The door opens and Ian, with a tiny towel wrapped around his waist, steps out looking a little pink-cheeked.
‘You OK?’ I ask, as he walks past me to grab a white shirt out of the wardrobe while barely giving a glimpse in my direction.
‘Yeah. Fine,’ he shrugs, a frown forming as he drops his towel and starts doing up the buttons while slipping on his boat shoes and kicking the balls of his feet on to the beige carpet to help get them on quicker.
‘Erm,’ I say, confused by what he’s doing.
‘Huh?’ he murmurs, raising an eyebrow at me.
I point at his nether regions and the fact he’s sorting out his footwear before putting on either his pants or shorts, his little friend and two wingmen gaily swinging freely between his bare legs.
‘Oh,’ he says, shaking his head, cupping his manhood before going back to the wardrobe and locating some underwear. He settles for the black Calvin Kleins I bought him for his birthday six months ago – I’ve wanted to get him a pair ever since David Beckham did their campaign and looked sexy as hell. Justin Bieber nearly ruined my love for them when he took over from him. But then he turned cool again, so all was good. Plus the cast of Moonlight have more recently taken over the job – which I think is why Ian has gone with my underwear choice rather than snivelling at it.
I watch as he pulls up his pants and cotton shorts without taking off his shoes first. It’s a lazy move that clearly isn’t making the task any easier.
He’s being odd, distant and flustered.
My heart feels heavy at the realization. Is there a possibility he is actually going to do it?
A knock on the door makes us both jump.
‘Who’s that?’ I ask him.
‘Why would I know?’ he asks, eyes wide and looking at me questioningly, frustrated at having caught one shoe in his pants with his ridiculous antics. His bits are still flopping everywhere.
I wait a few seconds, until he’s finished hopping himself into decency, before going to the door.
‘Hello?’ I ask as I swing it open, only to be greeted by Sahid. ‘Oh. Did we leave something?’ I ask, looking around the room as though I’m going to spot the missing item. I always double-check that I’ve not left anything behind whenever I leave somewhere. Sometimes, if I’m feeling super-meticulous, I even triple-check. It’s a habit. ‘Hang on, did we not sign the bill?’ I ask, turning to Ian. ‘Did you
sign it, babes?’
Rather helpfully he looks back at me blankly.
‘Ma’am,’ says Sahid, with his impossibly polite and soft voice, while a bashful smile spreads across his face. ‘I’ve come to take you to dinner.’
‘But we know where we’re going.

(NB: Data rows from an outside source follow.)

-- ==== Sys2Proof/Tests/Slice0.lean ====
section
/-! SUPPORT. Tests of one command each on small states, with results taken from the worked cases of the chapters or worked from the
rules; and, for each statement of Sys2Proof/Certificates/Slice0/Obligations.lean, a witness that its hypotheses are met. -/

namespace Sys2Proof.Tests

open Sys2Proof.Machine

/-! ### Small states -/

/-- The state after a command. -/
def after (c : Instr) (s : State) : State :=
  match exec c s with
  | .next u => u
  | _ => s

/-- TB counts and stands at 1 000; nothing else has happened since reset. -/
def up : State := State.reset.setClock { power := .running, clksel := 0, refPhase := 0, tb := 1000, loadFailed := false }

/-- RST_N is released and the store is being loaded. -/
def loading : State := State.reset.setClock { power := .loading, clksel := 0, refPhase := 0, tb := 0, loadFailed := false }

/-- The part without power. -/
def off : State := State.reset.setClock { power := .unpowered, clksel := 0, refPhase := 0, tb := 0, loadFailed := false }

def atTime (s : State) (tb : Time) : State := s.setClock { s.clock with tb := tb }

/-- The settings of the worked cases: S_w = 1 500 mm, so T_PAIR = 3 000 000 µs; every input active high with N_FILT = 20. -/
def cfg : TrackConfig :=
  { xW1 := 2000, xW2 := 3500, xHA := 10000, xHB := 24000, activeHigh := .tabulate fun _ => true, nFilt := .tabulate fun _ => 20,
    tStuck := 200, m := 250, lMin := 150, lMax := 800, wMax := 200000, tQuiet := 50, cTol := 2000 }

/-- S0 and S1 of the case of planning record 17. -/
def sta0 : StationConfig :=
  { enabled := true, policy := .required, flashSet := 0b000100, x := 16000, delta := 1200, pulse := 1000, spacing := 20000 }

def sta1 : StationConfig :=
  { enabled := true, policy := .preferred, flashSet := 0b001100, x := 19250, delta := 800, pulse := 1000, spacing := 20000 }

def snap : TrackSnapshot :=
  { config := cfg, tSetup := 500, stations := (PerStation.tabulate fun _ => none).set .s0 (some sta0) |>.set .s1 (some sta1) }

def unitSet : PerUnit UnitConfig := .tabulate fun _ => { enabled := true, recharge := 50000 }

def control (m : Mode) (q : List InjectedEdge) : TrackControl := { mode := m, snapshot := some snap, injections := q }

/-- Track 0 in a mode, with edges queued. -/
def inMode (m : Mode) (q : List InjectedEdge) : State :=
  (up.setTracks (up.tracks.set .t0 (control m q))).setUnitSnapshot (some unitSet)

def live : State := inMode .live []

/-- A passage in direction A, RUNNING, without an estimate. -/
def pass : Passage :=
  { number := 7, direction := .a, reversed := false, openTime := 500, leading := 2, trailing := 0, accepted := 0, rejected := 0,
    vEst := none, discord := 0, orphan := 0, heads := 0, lastEdge := 900, quietAt := some 500900, quietElapsed := false, tag := none,
    queue := [500, 900] }

def inPassage (p : Passage) : State := live.setPassages (live.passages.set .t0 (some p))

/-- A FORMING record of that passage. -/
def forming (n : Nat) : HeadRecord :=
  { number := n, track := .t0, direction := .a, passage := 7, test := false, state := .forming, tLead := 600, tTrail := none, strips := 1,
    width := 0, length := 0, speed := 0, confirmation := .none, expectedFar := none, residual := none, tag := none, entries := [],
    confirmAt := none, overdue := false, ofOpenPassage := true }

/-- The same PLANNED, WAITING for its far head at 1 000, with one station entry. -/
def planned (n : Nat) (e : StationEntry) : HeadRecord :=
  { forming n with state := .planned, tTrail := some 700, width := 100, length := 200, speed := 2000, confirmation := .waiting,
                   expectedFar := some 1000, confirmAt := some 3000, entries := [e] }

def awaiting : StationEntry := { station := .s0, camera := .pending, flash := .booked, trigger := some 1000, fired := 0 }

def holding (s : State) (l : List HeadRecord) : State := s.setTable { records := l, next := 30 }

def withHead (s : State) (h : HeadUnit) : State := s.setHead .t0 .ha h

def head0 : Head := { tLead := 600, strips := 1, wMaxAt := some 1000, limitPassed := false, record := none }

def unitIn (x : HeadState) (r : Role) : HeadUnit := { state := x, role := r, pendingRole := none }

def withPort (s : State) (f : Port → Port) : State := s.updatePort .p0 f

def withMaint (s : State) (f : Maintenance → Maintenance) : State := s.setMaint (f s.maint)

def openLine : State := withMaint up fun m => { m with access := .open }

def shutLine : State := withMaint up fun m => { m with access := .shut }

def cam0 (t : Time) : Entry := { fireAt := t, output := .cam .s0, record := 3, station := .s0 }

def fire2 (t : Time) : Entry := { fireAt := t, output := .fire .u2, record := 3, station := .s0 }

/-- A PLANNED record with its CAMERA entry due now and its FLASH entry at 2 200, booked; S0 is bound to port 0. -/
def armed : State :=
  (((holding (inPassage pass) [planned 3 awaiting]).setTriggers [cam0 1000, fire2 2200]).setUnits
    (up.units.modify .u2 fun f => { f with bookings := [2200] })).setBindings (up.bindings.set .s0 (some .p0))

/-- The same at 2 200, the camera fired. -/
def lit : State :=
  atTime ((armed.setTriggers [fire2 2200]).setTable { records := [planned 3 { awaiting with camera := .fired }], next := 30 }) 2200

def page5 : CommitWrite := { page := 5, pageEndAt := 1000, bytes := List.replicate 16 1 }

def committing (w : CommitWrite) : State := withMaint openLine fun m => { m with commit := some w }

/-! ### Well-formedness refuses what its checks exclude -/

theorem test_wf_relay_empty : (Instr.relay .p0 1 []).wellFormed = false := by decide
theorem test_wf_relay_long : (Instr.relay .p0 1 (List.replicate 13 0)).wellFormed = false := by decide
theorem test_wf_relay_twelve : (Instr.relay .p0 1 (List.replicate 12 0)).wellFormed = true := by decide
theorem test_wf_inject_empty : (Instr.inject .p0 0 []).wellFormed = false := by decide
theorem test_wf_inject_four : (Instr.inject .p0 0 (List.replicate 4 ⟨0, 1⟩)).wellFormed = false := by decide
theorem test_wf_record_zero : (Instr.confirmationDeadline 0).wellFormed = false := by decide
theorem test_wf_record_beyond : (Instr.confirmationDeadline 65536).wellFormed = false := by decide
theorem test_no_word_spells_a_command : decodeTableWord 16 0x1234 = none := rfl

/-! ### Time base, resets and start -/

/-- R1: strap 11 divides REFCLK by 20, so the 20th period advances TB and the 19th does not. -/
theorem test_divider : (State.refclk (up.setClock { up.clock with clksel := 3, refPhase := 19 })).clock.tb = 1001 ∧
    (State.refclk (up.setClock { up.clock with clksel := 3, refPhase := 18 })).clock.tb = 1000 := by decide

set_option maxRecDepth 20000 in
/-- R172, R175: a store whose checksum does not match clears the image and opens the line. -/
theorem test_load_failure : (after (.deviceResetRelease 0) (State.reset.setStore [(0x10, 5)])).maint.access = .open ∧
    (after (.deviceResetRelease 0) (State.reset.setStore [(0x10, 5)])).image = [] := by decide

set_option maxRecDepth 20000 in
/-- R172: the byte 5 at 0x010 and the checksum 0x0005 at 0x1FE agree. -/
theorem test_load_success :
    (after (.deviceResetRelease 2) (State.reset.setStore [(0x10, 5), (0x1FF, 5)])).image = [(0x10, 5), (0x1FF, 5)] ∧
    (after (.deviceResetRelease 2) (State.reset.setStore [(0x10, 5), (0x1FF, 5)])).maint.access = .waitingCode := by decide

/-- R171: the failed load is reported once TB starts, with time 0. -/
theorem test_tb_start : (after .tbStart (loading.setClock { loading.clock with loadFailed := true })).faults.held =
    some { kind := .storeInvalid, track := none, item := .none, time := 0 } := by decide

/-- R134. -/
theorem test_power_on : (after .powerOn armed).triggers = [] ∧ (after .powerOn armed).clock.power = .inReset := by decide

/-- R88, R175: the records go, the access state stays. -/
theorem test_device_reset : (after .deviceReset armed).table.records = [] ∧ (after .deviceReset openLine).maint.access = .open := by
  decide

/-- R177. -/
theorem test_power_loss : (after .powerLoss openLine).maint.access = .waitingCode := by decide

/-! ### Input conditioners: the case of a bouncing axle and the case across the wrap -/

def w1 : Input := .wheel .w1

def lowPin (s : State) (raw : Bool) (p : PinState) (f : Option Filter) : State :=
  s.setConditioner .t0 w1 { Conditioner.fresh raw with pin := p, filter := f }

/-- Across the wrap: t0 = 4 294 967 290 with N_FILT = 20 gives the deadline 14. -/
theorem test_filter_wraps : ((after (.rawChange .t0 w1 true) (atTime (lowPin live false .inactive none) 4294967290)).conditioner .t0 w1).filter
    = some { toActive := true, t0 := 4294967290, deadline := 14 } := by decide

/-- The bounce at 5 008 cancels the filter of 5 000 (R8). -/
theorem test_bounce_cancels :
    ((after (.rawChange .t0 w1 false) (atTime (lowPin live true .inactive (some ⟨true, 5000, 5020⟩)) 5008)).conditioner .t0 w1).filter = none := by
  decide

/-- At 5 031 the filter of 5 011 is accepted, stuck deadline 205 011, and the edge stamped 5 011 opens a passage. -/
theorem test_filter_accept :
    let u := after (.filterAccept .t0 w1) (atTime (lowPin live true .inactive (some ⟨true, 5011, 5031⟩)) 5031)
    (u.conditioner .t0 w1).pin = .active ∧ (u.conditioner .t0 w1).stuckAt = some 205011 ∧
      (u.passages.get .t0).map (·.openTime) = some 5011 := by decide

/-- At 250 000 the covered sensor goes STUCK and the fault names it. -/
theorem test_stuck :
    let s := live.setConditioner .t0 w1 { Conditioner.fresh true with pin := .active, stuckAt := some 250000 }
    ((after (.stuckDeadline .t0 .w1) (atTime s 250000)).conditioner .t0 w1).pin = .stuck ∧
    (after (.stuckDeadline .t0 .w1) (atTime s 250000)).faults.held =
      some { kind := .wheelStuck, track := some .t0, item := .input w1, time := 250000 } := by decide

We’ve been there before. Some days for breakfast, lunch and dinner,’ I laugh, my tummy angrily protesting at the thought of the copious amounts of delicious pancakes, waffles and scrambled eggs I’ve eaten for brekkie during our stay. I’ll be sad to say goodbye to it all. Let’s face it, Shredded Wheat accompanied with the greenest juice our Nutribullet can muster doesn’t quite have my taste buds rejoicing in the same way.
‘Sir?’ Sahid says, looking past me to Ian, who’s just finished sorting out his attire and is now standing staring at us both.

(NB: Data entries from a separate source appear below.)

-- ==== Sys2Proof/Machine/Started.lean ====
section
/-! DEFINITION. The state each operation starts from when it is accepted (10_state.md R41), in one function. -/

namespace Sys2Proof.Machine

/-- The engine right after the acceptance of an operation, before its first command (R22, R41). -/
def State.started (s : State) : Instr → State
  | .init => startInit s
  | .command v => startCommand v s
  | .data v => startData v s
  | .clear => startClear s
  | .setCursor r c => startSetCursor r c s
  | .sensorRead => startSensorRead s

end Sys2Proof.Machine
end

For a moment I’m not sure if he’s going to speak or not.
‘We thought you’d like a bus tonight,’ Sahid informs us.
They say bus, but they really mean golf buggy. They’re forever zooming past us on those things at a ridiculous speed. I don’t understand why people that can don’t just walk. It’s a pleasant little wander through the gardens and it doesn’t even take that long, five minutes tops. That said, we’ve just been offered one, so why not! We can take in the scenery a little later when we attempt to walk off our pasta, pizza and bottomless Tiramisu.
‘Darling?’ I encourage Ian, who seems to be a little startled by Sahid’s gesture.

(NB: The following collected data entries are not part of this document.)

/-- Without the host, the measurements of a read make a pulse train. -/
theorem run_train {tail : List Cmd} (htail : tail.dropWhile Cmd.isPoll = tail) {s : State} {i left : Nat}
    (hwf : s.cfg.wf = true) (hscript : s.world.script = [])
    (hseq : s.seq = (List.range' i left).map (fun j => .poll j 0) ++ tail) :
    ∃ os n, IsTrain s.cfg.tMeasTimeout left os ∧
      s.SeesTo (s.run n) (trainSamples s.cfg.tMeasTimeout i os) (trainEvents s.cfg i os) ∧
      (s.run n).seq = tail ∧ (s.run n).work = readTrain s.cfg i os s.work := by
  induction left generalizing s i with
  | zero => exact ⟨[], 0, rfl, .refl s, hseq, rfl⟩
  | succ left ih =>
    rw [List.range'_succ, List.map_cons, List.cons_append] at hseq
    have hpos := tMeasTimeout_pos hwf
    obtain ⟨o, ls, h⟩ := run_measurement (k := s.cfg.tMeasTimeout - 1) hscript hseq (by omega)
    have hls : ls = samplesOf s.cfg.tMeasTimeout i o := h.samples
    generalize 2 * ls.length - 1 = n at h
    subst hls
    cases o with
    | duration d =>
      obtain ⟨os, m, htrain, hsees, hcmds, hwork⟩ :=
        ih (by rw [run_cfg, hwf]) (run_script_nil n hscript) h.seq
      simp only [run_cfg, ← run_add] at htrain hsees hcmds hwork
      refine ⟨.duration d :: os, n + m, ⟨h.inTime, htrain⟩, h.sees.trans hsees, hcmds, ?_⟩
      rw [hwork, h.work]
      rfl
    | timeout =>
      have hskip : (((List.range' (i + 1) left).map fun j => Cmd.poll j 0) ++ tail).dropWhile Cmd.isPoll = tail := by
        have hpolls : ∀ x ∈ (List.range' (i + 1) left).map fun j => Cmd.poll j 0, x.isPoll = true := by
          intro x hx
          obtain ⟨j, -, rfl⟩ := List.mem_map.mp hx
          rfl
        rw [List.dropWhile_append_of_pos hpolls, htail]
      refine ⟨[.timeout], n, rfl, ?_, h.seq.trans hskip, h.work⟩
      simpa [trainSamples, trainEvents] using h.sees

/-- No train's samples begin with another's. -/
theorem trainSamples_append_inj {limit left i : Nat} {os os' : List Measured} {rest rest' : List Level}
    (h : IsTrain limit left os) (h' : IsTrain limit left os')
    (heq : trainSamples limit i os ++ rest = trainSamples limit i os' ++ rest') : os = os' := by
  induction left generalizing i os os' with
  | zero => exact h.trans h'.symm
  | succ left ih =>
    obtain ⟨o, os, rfl, ho, hlast, hmore⟩ := isTrain_succ h
    obtain ⟨o', os', rfl, ho', hlast', hmore'⟩ := isTrain_succ h'
    simp only [trainSamples, List.append_assoc] at heq
    obtain rfl : o = o' := samplesOf_append_inj ho ho' heq
    by_cases htimeout : o = .timeout
    · rw [hlast htimeout, hlast' htimeout]
    · rw [ih (hmore htimeout) (hmore' htimeout) (List.append_cancel_left heq)]

theorem mem_measureEvents {c : Config} {ls : List Level} {e : Event} (h : e ∈ measureEvents c ls) :
    e.isSample = true ∨ e = .delay c.tPoll := by
  induction ls with
  | nil => cases h
  | cons l ls ih =>
    by_cases hls : ls = []
    · subst hls
      exact .inl (by rw [List.mem_singleton.mp h]; rfl)
    · rw [measureEvents_cons c l hls, List.mem_append, List.mem_pair] at h
      rcases h with (rfl | rfl) | h
      · exact .inl rfl
      · exact .inr rfl
      · exact ih h

/-- The events of a train are samples and the waits between them. -/
theorem mem_trainEvents {c : Config} {i : Nat} {os : List Measured} {e : Event} (h : e ∈ trainEvents c i os) :
    e.isSample = true ∨ e = .delay c.tPoll := by
  induction os generalizing i with
  | nil => cases h
  | cons o os ih =>
    rcases List.mem_append.mp h with h | h
    · exact mem_measureEvents h
    · exact ih h

theorem measured_eq (c : Config) (i d : Nat) (w : Results) :
    ∃ f b, w.measured c i d = { w with frame := f, bitCount := b } := by
  unfold Results.measured
  split
  · exact ⟨_, _, rfl⟩
  · exact ⟨w.frame, w.bitCount, rfl⟩

/-- A train writes to the frame and the bit count alone. -/
theorem readTrain_eq (c : Config) (os : List Measured) (i : Nat) (w : Results) :
    ∃ f b, readTrain c i os w = { w with frame := f, bitCount := b } := by
  induction os generalizing i w with
  | nil => exact ⟨w.frame, w.bitCount, rfl⟩
  | cons o os ih =>
    cases o with
    | duration d =>
      obtain ⟨f, b, hmeasured⟩ := measured_eq c i d w
      obtain ⟨f', b', htrain⟩ := ih (i + 1) (w.measured c i d)
      exact ⟨f', b', by rw [readTrain, htrain, hmeasured]⟩
    | timeout => exact ⟨w.frame, w.bitCount, rfl⟩

/-- A train captures at most a bit for each measurement that carries one. -/
theorem readTrain_bitCount_le {c : Config} {left i : Nat} {os : List Measured} (w : Results)
    (h : IsTrain c.tMeasTimeout left os) :
    (readTrain c i os w).bitCount.toNat ≤ w.bitCount.toNat + (List.range' i left).countP (carriesBit c) := by
  induction left generalizing i os w with
  | zero =>
    subst h
    exact Nat.le_add_right _ _
  | succ left ih =>
    obtain ⟨o, os, rfl, -, -, hmore⟩ := isTrain_succ h
    cases o with
    | duration d =>
      have hfirst := measured_bitCount_le c i d w
      have hrest := ih (i := i + 1) (w.measured c i d) (hmore (by simp))
      rw [readTrain, List.range'_succ, List.countP_cons]
      omega
    | timeout => exact Nat.le_add_right _ _

/-! ### A whole read -/

/-- The working copy of a read after its acknowledge sample, from the results before it (R188, R190). -/
def Results.acknowledged (w : Results) (ack : Level) : Results := { w.cleared with ackSeen := decide (ack = .low) }

/-- The state `t` comes after `s` by a read that saw the level `ack` at its acknowledge sample and then the pulse train
`os`. -/
structure State.ReadBy (s t : State) (ack : Level) (os : List Measured) : Prop where
  train : IsTrain s.cfg.tMeasTimeout 85 os
  dec : t.dec = .idle
  pinDir : t.pinDir = .input
  pinOut : t.pinOut = .low
  res : t.res = (readTrain s.cfg 0 os (s.res.acknowledged ack)).validated s.cfg
  busAnswers : t.world.busAnswers = s.world.busAnswers
  levels : LevelsSeen s.world.pinLevels (ack :: trainSamples s.cfg.tMeasTimeout 0 os) t.world.pinLevels
  trace : t.log.trace = s.log.trace
    ++ [.setDir .output, .write .low, .delay s.cfg.tResetLow, .setDir .input, .delay s.cfg.tAckWait, .sample ack]
    ++ trainEvents s.cfg 0 os ++ [.setDir .input]

/-- The state of a read right before its first measurement. -/
structure State.Acknowledged (s u : State) (ack : Level) : Prop where
  seq : u.seq = measureCmds s.cfg ++ (readTail ++ [Cmd.readDone])
  work : u.work = s.work.acknowledged ack
  pinOut : u.pinOut = .low
  busAnswers : u.world.busAnswers = s.world.busAnswers
  levels : LevelsSeen s.world.pinLevels [ack] u.world.pinLevels
  trace : u.log.trace = s.log.trace
    ++ [.setDir .output, .write .low, .delay s.cfg.tResetLow, .setDir .input, .delay s.cfg.tAckWait, .sample ack]

theorem performAck_seesTo (s : State) : s.SeesTo s.performAck [s.nextLevel] [.sample s.nextLevel] :=
  ⟨by simp [State.performAck], by simp [State.performAck], levelsSeen_popLevel s, by simp [State.performAck]⟩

‘Dinner?’ he says, the same tight smile as earlier forming on his lips as his eyes skim over me.
‘Fab,’ I shrug, happy that he’s finally getting a move on.
Sahid looks just as confused as we are, but doesn’t say anything. He waits for us (Ian) to gather our crap together and then leads us down the one flight of stairs and on to the awaiting four-seater buggy. Ian doesn’t sit next to me. Instead he sits next to Sahid who’s driving.